Dobrze nam się żyje z mamą, dała nam cały pokój!

Chcesz dalej mieszkać ze swoją starą mamą?

Jak mógłbym ją zostawić? Mama nie zgodzi się, żeby wnuczka się wyprowadziła. Myśli, że będziesz pić jak moja była żona! A co, jeśli uzna, że wykorzystałem ją tylko jako schronienie, dopóki nie znalazłem nowego mieszkania?

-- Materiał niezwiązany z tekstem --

-- ==== Sys2Proof/Certificates/Slice0/Obligations.lean ====
section
/-! DEFINITION. Sys2Proof/Certificates/Slice0/Obligations.lean: the statements about the model, each with the rule of the spec
that it formalises or rests on. -/

open Sys2Proof Sys2Proof.Machine

/-! ### Encoding, fetch and the step -/

/-- A few words that the spec writes out bit by bit, or in its examples, decode under their unit to the instruction they stand
for (R39 to R47). -/
def Obligations.WordsOfTheSpec : Prop :=
  decode .k 0x04028293 = .ok (.addi 5 5 64) ∧
  decode .k 0x06B5008B = .ok (.trn 1 10 11 3 false) ∧
  decode .k 0x0261B28B = .ok (.ptr 5 3 6 1) ∧
  decode .v 0x00804020 = .ok (.vadd .f32 0 (.vv 1) 0 2) ∧
  decode .e 0x08400000 = .ok .mgo ∧
  decode .e 0x18909001 = .ok (.gplay 8 1 9) ∧
  decode .y 0x000B298E = .ok (.amo .add .w .acq .die 5 6 7) ∧
  decode .y 0x80000000 = .ok .tret

/-- Every instruction within the limits of the spec is read back from the four bytes of its word, with every operand at every
value its fields admit and whatever bytes follow: no bit of an encoding is dropped (R24, R31 to R34, R39 to R48). -/
def Obligations.EncodingRoundTrip : Prop :=
  ∀ (i : Instr) (u : LaneUnit) (w : W32) (rest : List Byte), i.WellFormed → encode i = some (u, w) →
    decode u w = .ok i ∧
    decodeBytes u (w.extractLsb' 0 8 :: w.extractLsb' 8 8 :: w.extractLsb' 16 8 :: w.extractLsb' 24 8 :: rest) =
      .ok (i, rest)

/-- A word that a unit decodes is the word of what it decodes to, in that unit and bit for bit, and what it decodes to is
within the limits of the spec: no other word of any unit decodes to it. An event has no word (R28, R31 to R35). -/
def Obligations.DecodedIsWellFormed : Prop :=
  (∀ (u : LaneUnit) (w : W32) (i : Instr), decode u w = .ok i → i.WellFormed ∧ encode i = some (u, w)) ∧
  (∀ (i : Instr) (u : LaneUnit) (w : W32), encode i = none → decode u w ≠ .ok i)

/-- A context in RUN whose slot is open, with no cause to take, of a set that does not leave its core (R325), runs the instruction that
its next lane decodes to; a word that decodes to nothing traps ILL (R28, R35, R70 to R73, R92). A wait that a switch-out interrupted
goes on with its count when the instruction waits again (R87). -/
def Obligations.StepRunsDecoded : Prop :=
  ∀ (s t : State) (g : Nat) (c : CtxId) (dt : Nat) (rest : List (Nat × Action)) (u : LaneUnit) (w : W32),
    let now : State := { s with clk := s.clk + dt, agenda := rest }
    let slot : State := { t with curCore := g, curCtx := c }.updMe fun x => { x with slotAt := t.clk + 1 }
    let at_ : State := if c = 1 then slot else slot.updCore g fun k => { k with aFrom := t.clk + 1 }
    let runs (i : Instr) : Prop :=
      ((now.ctx g c).paused = none → step s = exec i at_) ∧
      (∀ v, (now.ctx g c).paused ≠ none → exec i at_ = .next v →
        ((v.ctx g c).paused = none → step s = .next v) ∧
        (∀ h n, (v.ctx g c).paused = some (h, n) → ∃ r, step s = .next r ∧ OnlyCtx g c v r ∧ r.ctx g c =
          (if (v.ctx g c).st ≠ .wait then { v.ctx g c with paused := none }
           else if (v.ctx g c).hold = h ∨ h.resource.isSome ∧ (v.ctx g c).hold.resource = h.resource then
             { v.ctx g c with waited := n, paused := none }
           else v.ctx g c)))
    s.agenda = (dt, .issue g c) :: rest → (now.ctx g c).st = .run → (now.aset g).leaving = false → now.slotOpen g c = true →
    now.fetchNext g c = .word t u w → (t.ctx g c).takeable = none →
    (∀ i, decode u w = .ok i → runs i) ∧ (∀ e, decode u w = .error e → runs (.illegalInstruction w))

/-- The word that a context fetches at its pc is the little-endian word that memory holds at that lane of its code extent, and
its unit is the one that the line's header names for the lane, when the lane is the context's, its line is not in the fetch
buffer and lies whole in the extent and in HBM of the core's die, and the code token names a LIVE entry (R24 to R28, R72,
R76). -/
def Obligations.FetchReadsLane : Prop :=
  ∀ (s : State) (g : Nat) (c : CtxId) (loc : Nat),
    let k := (s.aset g).codeTok
    let a := (s.ctx g c).pc
    let n := a.toNat / 4 % 8
    let h : W32 := BitVec.ofNat 32 (s.readNat loc 4)
    (s.ctx g c).seek = false → (s.ctx g c).entering = false → a.toNat % 4 = 0 → n ≠ 0 →
    s.tokenByte g k 1 (a.toNat / 32 * 32) = .ok loc → a.toNat / 32 * 32 + 31 ≤ k.lenm1.toNat →
    fget (s.core g).fetch (loc / 32) = none → s.addrFate g loc {} = .ok → region loc = .hbm → s.remote g loc = false →
    (s.pin (g / 128) k.pte).gen = k.gen → (s.pin (g / 128) k.pte).state = .live →
    headerBad h = false → owns h c n = true →
    ∃ t, s.fetchNext g c = .word t (unitOfLane h n) (BitVec.ofNat 32 (s.readNat (loc + 4 * n) 4)) ∧
      t.mem = s.mem ∧ t.ctx g c = s.ctx g c

/-- What the spec gives for the package right after a reset: the contexts' status registers, limits and generator (R62, R64,
R83 to R87), a package that boots (R339) and a Pin Table of FREE entries (R109). That the fields of those entries, the failure
records and the last trap's registers are 0, that no ring is set, that no die is fenced and that no link is down are the model's
choice (log entries 4 and 31). -/
def Obligations.ResetValues : Prop :=
  (∀ (g : Nat) (c : CtxId), let x := State.reset.ctx g c
    x.vrnd = 0 ∧ x.fstat = 0 ∧ x.mstat = 0 ∧ x.srst = 0x13579BDF ∧ x.tcause = 0 ∧ x.tval = 0 ∧ x.tpc = 0 ∧ x.tstat = 0 ∧
      x.wdog = 2 ^ 24 ∧ x.occtmo = 2 ^ 20 ∧ x.fail = {}) ∧
  (∀ (d : Nat) (e : BitVec 20), State.reset.pin d e = {}) ∧
  (∀ (g : Nat) (h : HReg), (vget (State.reset.aset g).ring h).unset = true) ∧
  (∀ d : Nat, (State.reset.die d).fenced = false) ∧ State.reset.hostState = 0 ∧ State.reset.booted = false ∧
  State.reset.linkDown = [] ∧ State.reset.MemOk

Ale czy można tak długo mieszkać z matką? Nie zamierzam ci zabraniać jej odwiedzać ani pomagać, ale niedługo skończysz czterdzieści lat, a co, jeśli zajdę w ciążę, jak wychowamy nasze dziecko?

Myślałem, że zrozumiesz mnie od początku, widocznie niepotrzebnie się oświadczyłem… Poza tym, jakie dzieci? Masz już ponad trzydzieści lat! Najpierw muszę wychować swoją córkę!

Prawie wywołaliśmy skandal przed urzędem stanu cywilnego. W końcu zdecydowaliśmy się wycofać nasze dokumenty dwadzieścia minut po ich złożeniu… Ostatecznie odebrałam dokumenty sama, bo z takim mężem nie zamierzałam żyć. Może wydawałam się głupia, ale przynajmniej później nie musiałam się męczyć!